Task requirements:
Return a copy of every line in the data below that contains "record".

Stored items:
··········
-- ==== Sys2Proof/Machine/Instance.lean ====
section
/-!
DEFINITION. The machine for any curve record, with the record as its configuration argument (spec/00_scope.md R7, R11).
-/

namespace Sys2Proof.Machine

/-- The engine configured with the record `c`, which is to meet R8 (`CurveParameters.Valid`); with the default record of R9
it is `Sys2Proof.core`. -/
def coreWith (c : CurveParameters) : Host.Core :=
  { State := State, Fault := Fault, Refusal := Refusal, step := step, reset := State.resetWith c }

end Sys2Proof.Machine
end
··········
Result of this exercise:
DEFINITION. The machine for any curve record, with the record as its configuration argument (spec/00_scope.md R7, R11).
/-- The engine configured with the record `c`, which is to meet R8 (`CurveParameters.Valid`); with the default record of R9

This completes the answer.